> _YOUR TASK_
Your answer should be an exact copy of the lines from the start of the entries to the line containing "inductive Refusal where", both included.

Stored data entries:
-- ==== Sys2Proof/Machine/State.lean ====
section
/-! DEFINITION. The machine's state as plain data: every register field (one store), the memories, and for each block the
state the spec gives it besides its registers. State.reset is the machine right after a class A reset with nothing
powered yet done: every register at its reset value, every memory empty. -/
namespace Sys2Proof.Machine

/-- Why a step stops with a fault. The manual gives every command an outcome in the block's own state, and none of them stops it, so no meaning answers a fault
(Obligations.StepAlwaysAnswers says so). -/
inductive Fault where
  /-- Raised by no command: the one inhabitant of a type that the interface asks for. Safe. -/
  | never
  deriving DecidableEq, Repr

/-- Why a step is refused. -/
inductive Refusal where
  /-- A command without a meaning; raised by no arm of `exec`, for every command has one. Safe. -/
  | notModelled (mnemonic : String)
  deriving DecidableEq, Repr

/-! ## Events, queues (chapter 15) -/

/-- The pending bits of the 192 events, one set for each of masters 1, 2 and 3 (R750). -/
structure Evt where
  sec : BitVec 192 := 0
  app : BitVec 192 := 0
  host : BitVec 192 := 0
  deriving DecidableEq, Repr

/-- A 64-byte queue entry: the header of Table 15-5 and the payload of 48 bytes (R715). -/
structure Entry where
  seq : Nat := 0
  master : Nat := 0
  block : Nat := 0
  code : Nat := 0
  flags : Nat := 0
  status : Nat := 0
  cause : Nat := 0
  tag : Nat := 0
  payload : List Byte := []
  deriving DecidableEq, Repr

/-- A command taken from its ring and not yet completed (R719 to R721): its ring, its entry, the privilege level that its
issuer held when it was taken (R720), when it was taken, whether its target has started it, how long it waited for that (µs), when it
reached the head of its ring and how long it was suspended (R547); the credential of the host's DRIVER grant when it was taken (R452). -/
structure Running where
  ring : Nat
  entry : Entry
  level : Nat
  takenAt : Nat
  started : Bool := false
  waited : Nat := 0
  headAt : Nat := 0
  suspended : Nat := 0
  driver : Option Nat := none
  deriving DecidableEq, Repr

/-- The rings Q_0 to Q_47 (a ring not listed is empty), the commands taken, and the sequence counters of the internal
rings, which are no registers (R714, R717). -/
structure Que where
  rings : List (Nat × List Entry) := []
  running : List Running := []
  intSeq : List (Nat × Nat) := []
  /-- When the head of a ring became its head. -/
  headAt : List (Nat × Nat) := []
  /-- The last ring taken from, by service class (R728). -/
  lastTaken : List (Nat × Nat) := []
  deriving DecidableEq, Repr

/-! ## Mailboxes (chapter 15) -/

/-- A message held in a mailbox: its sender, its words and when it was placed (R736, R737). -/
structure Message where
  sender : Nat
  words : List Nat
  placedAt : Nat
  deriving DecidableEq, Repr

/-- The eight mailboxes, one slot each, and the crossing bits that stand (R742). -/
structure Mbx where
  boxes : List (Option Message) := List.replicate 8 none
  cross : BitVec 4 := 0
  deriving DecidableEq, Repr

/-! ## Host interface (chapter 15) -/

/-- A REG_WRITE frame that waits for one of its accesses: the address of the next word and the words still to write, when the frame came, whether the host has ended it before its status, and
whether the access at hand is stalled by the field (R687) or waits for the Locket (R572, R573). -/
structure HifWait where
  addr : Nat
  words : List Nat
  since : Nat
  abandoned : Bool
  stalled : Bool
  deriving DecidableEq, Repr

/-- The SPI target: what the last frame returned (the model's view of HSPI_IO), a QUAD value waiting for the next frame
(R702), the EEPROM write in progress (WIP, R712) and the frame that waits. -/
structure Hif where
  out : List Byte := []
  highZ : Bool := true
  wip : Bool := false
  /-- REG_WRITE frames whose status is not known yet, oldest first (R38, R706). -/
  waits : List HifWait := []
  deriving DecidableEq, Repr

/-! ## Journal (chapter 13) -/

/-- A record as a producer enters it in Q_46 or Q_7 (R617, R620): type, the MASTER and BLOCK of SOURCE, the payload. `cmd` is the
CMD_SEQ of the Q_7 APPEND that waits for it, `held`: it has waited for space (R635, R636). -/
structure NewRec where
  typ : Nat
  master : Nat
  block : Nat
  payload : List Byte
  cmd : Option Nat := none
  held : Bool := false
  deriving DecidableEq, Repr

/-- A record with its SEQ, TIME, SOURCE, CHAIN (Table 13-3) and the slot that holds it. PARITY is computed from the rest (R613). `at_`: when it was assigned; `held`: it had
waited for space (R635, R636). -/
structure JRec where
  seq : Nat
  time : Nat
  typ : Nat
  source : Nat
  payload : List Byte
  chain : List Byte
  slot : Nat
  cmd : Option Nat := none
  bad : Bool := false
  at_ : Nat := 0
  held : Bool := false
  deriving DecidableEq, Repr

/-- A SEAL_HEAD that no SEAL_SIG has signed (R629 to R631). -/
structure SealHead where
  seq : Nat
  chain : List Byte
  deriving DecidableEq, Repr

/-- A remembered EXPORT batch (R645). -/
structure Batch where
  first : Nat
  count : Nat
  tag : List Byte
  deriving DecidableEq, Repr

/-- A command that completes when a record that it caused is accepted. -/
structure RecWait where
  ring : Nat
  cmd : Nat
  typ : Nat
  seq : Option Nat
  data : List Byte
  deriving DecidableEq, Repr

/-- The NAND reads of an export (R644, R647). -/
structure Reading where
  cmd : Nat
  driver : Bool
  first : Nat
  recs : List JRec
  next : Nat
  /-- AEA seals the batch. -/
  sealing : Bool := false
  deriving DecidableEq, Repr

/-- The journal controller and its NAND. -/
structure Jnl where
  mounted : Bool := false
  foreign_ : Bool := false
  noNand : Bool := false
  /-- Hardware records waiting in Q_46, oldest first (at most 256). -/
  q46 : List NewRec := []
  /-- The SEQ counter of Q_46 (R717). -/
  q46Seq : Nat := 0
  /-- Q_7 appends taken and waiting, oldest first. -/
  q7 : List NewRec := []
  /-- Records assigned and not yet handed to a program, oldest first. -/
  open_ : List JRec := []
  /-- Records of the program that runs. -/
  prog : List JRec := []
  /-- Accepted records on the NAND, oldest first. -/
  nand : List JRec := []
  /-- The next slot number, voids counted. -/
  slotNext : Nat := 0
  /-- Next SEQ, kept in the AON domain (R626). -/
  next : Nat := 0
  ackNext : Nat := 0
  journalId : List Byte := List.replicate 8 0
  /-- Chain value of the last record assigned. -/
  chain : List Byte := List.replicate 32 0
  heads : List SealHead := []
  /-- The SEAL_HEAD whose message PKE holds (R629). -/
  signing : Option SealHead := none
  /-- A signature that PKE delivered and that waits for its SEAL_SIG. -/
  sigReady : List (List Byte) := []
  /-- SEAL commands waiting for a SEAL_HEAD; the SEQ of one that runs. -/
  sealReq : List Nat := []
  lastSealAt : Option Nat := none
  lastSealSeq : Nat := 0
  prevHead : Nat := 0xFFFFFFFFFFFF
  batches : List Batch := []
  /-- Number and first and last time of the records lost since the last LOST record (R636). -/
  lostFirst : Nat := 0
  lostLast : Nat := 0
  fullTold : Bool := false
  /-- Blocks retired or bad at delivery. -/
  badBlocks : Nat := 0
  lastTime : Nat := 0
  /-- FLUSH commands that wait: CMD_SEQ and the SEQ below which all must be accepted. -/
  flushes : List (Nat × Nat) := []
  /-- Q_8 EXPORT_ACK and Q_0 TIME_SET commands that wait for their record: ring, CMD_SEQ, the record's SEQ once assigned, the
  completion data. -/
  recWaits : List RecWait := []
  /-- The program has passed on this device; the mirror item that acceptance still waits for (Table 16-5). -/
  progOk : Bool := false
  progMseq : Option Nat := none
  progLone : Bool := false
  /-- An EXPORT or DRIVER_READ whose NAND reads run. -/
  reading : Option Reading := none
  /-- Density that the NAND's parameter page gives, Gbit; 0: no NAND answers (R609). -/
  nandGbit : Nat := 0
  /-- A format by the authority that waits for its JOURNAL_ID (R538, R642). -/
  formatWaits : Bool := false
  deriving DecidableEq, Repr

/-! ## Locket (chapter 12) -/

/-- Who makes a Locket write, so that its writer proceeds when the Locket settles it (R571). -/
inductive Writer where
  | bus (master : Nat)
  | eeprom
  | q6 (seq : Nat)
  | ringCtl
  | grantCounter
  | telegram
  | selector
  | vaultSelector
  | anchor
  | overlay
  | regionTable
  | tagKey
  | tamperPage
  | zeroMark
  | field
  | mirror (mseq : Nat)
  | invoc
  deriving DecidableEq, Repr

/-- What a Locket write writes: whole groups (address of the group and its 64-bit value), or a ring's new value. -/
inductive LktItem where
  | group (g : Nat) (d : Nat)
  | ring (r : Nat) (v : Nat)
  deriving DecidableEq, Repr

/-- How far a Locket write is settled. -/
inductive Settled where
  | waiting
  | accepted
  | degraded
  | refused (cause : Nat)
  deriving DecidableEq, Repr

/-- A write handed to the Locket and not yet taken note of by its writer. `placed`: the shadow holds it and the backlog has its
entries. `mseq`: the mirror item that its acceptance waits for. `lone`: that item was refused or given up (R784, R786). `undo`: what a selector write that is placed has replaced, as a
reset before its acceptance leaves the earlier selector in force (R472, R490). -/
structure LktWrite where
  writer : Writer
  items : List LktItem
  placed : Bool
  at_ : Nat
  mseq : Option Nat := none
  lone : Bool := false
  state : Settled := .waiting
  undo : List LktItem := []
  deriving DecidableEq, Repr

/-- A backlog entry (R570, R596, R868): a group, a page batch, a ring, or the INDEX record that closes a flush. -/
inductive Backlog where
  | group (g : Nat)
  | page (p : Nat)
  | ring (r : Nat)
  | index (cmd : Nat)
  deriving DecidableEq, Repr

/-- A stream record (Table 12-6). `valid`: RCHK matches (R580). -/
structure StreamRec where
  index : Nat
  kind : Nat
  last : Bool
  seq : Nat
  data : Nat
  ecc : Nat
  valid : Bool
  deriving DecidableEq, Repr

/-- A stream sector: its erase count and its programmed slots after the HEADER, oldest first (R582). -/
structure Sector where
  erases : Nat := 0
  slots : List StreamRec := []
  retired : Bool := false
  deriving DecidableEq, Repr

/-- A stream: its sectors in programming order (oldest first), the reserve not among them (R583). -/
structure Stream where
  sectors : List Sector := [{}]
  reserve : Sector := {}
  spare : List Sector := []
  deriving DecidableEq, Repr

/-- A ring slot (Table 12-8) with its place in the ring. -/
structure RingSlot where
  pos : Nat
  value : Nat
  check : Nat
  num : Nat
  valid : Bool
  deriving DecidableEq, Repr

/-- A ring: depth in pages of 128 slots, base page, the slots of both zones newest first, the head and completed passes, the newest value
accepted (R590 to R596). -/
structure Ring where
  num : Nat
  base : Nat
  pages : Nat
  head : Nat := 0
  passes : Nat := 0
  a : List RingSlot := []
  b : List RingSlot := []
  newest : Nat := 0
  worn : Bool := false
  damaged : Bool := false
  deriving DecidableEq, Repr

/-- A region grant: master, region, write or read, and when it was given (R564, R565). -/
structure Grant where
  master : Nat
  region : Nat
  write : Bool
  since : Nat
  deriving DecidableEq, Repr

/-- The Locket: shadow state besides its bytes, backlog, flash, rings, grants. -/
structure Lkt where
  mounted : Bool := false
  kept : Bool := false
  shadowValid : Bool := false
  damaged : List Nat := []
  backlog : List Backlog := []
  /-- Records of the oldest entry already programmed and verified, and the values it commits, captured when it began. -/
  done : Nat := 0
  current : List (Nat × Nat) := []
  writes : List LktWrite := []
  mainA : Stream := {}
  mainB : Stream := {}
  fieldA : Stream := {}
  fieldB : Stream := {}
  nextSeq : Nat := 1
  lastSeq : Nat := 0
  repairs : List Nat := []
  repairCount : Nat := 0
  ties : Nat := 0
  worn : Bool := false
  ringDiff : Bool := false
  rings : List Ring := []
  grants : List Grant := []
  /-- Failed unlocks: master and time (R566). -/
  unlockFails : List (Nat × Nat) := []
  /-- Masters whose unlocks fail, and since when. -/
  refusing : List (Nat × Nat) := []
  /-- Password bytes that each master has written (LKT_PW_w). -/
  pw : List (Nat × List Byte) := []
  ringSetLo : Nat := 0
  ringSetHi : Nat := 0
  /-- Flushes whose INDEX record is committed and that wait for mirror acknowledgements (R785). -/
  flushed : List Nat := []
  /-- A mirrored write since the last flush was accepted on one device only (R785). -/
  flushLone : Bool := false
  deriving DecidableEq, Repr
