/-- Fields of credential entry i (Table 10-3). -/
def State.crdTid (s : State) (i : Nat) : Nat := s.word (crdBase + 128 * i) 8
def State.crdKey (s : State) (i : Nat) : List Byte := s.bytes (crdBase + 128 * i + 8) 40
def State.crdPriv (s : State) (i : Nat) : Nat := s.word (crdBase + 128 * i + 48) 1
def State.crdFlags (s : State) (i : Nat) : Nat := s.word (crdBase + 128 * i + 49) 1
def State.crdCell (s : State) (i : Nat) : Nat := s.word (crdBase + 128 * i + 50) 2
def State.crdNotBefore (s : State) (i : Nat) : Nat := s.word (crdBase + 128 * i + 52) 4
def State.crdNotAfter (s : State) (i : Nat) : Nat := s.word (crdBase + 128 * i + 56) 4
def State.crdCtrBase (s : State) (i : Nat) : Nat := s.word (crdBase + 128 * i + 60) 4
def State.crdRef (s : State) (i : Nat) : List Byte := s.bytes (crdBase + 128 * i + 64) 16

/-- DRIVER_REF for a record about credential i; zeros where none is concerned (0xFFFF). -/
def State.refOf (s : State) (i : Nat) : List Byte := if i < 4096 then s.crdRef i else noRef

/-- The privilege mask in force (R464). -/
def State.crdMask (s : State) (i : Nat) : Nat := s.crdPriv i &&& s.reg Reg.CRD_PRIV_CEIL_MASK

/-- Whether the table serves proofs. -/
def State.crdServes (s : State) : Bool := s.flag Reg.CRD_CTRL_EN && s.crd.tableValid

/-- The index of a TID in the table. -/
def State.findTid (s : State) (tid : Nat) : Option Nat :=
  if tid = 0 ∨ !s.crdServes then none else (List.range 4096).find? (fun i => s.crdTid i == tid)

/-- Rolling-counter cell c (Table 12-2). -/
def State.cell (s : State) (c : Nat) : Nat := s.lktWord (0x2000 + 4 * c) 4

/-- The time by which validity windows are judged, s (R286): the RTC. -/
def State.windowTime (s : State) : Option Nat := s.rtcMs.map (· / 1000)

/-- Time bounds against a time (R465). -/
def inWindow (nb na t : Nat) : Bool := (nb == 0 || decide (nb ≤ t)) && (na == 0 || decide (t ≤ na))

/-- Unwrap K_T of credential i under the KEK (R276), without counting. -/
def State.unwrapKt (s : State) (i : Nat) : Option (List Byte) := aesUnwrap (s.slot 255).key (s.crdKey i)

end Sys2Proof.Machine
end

> _ANSWER BOX_
-- ==== Sys2Proof/Machine/State.lean ====
section
/-! DEFINITION. The machine's state as plain data: every register field (one store), the memories, and for each block the
state the spec gives it besides its registers. State.reset is the machine right after a class A reset with nothing
powered yet done: every register at its reset value, every memory empty. -/
namespace Sys2Proof.Machine

/-- Why a step stops with a fault. The manual gives every command an outcome in the block's own state, and none of them stops it, so no meaning answers a fault
(Obligations.StepAlwaysAnswers says so). -/
inductive Fault where
  /-- Raised by no command: the one inhabitant of a type that the interface asks for. Safe. -/
  | never
  deriving DecidableEq, Repr

/-- Why a step is refused. -/
inductive Refusal where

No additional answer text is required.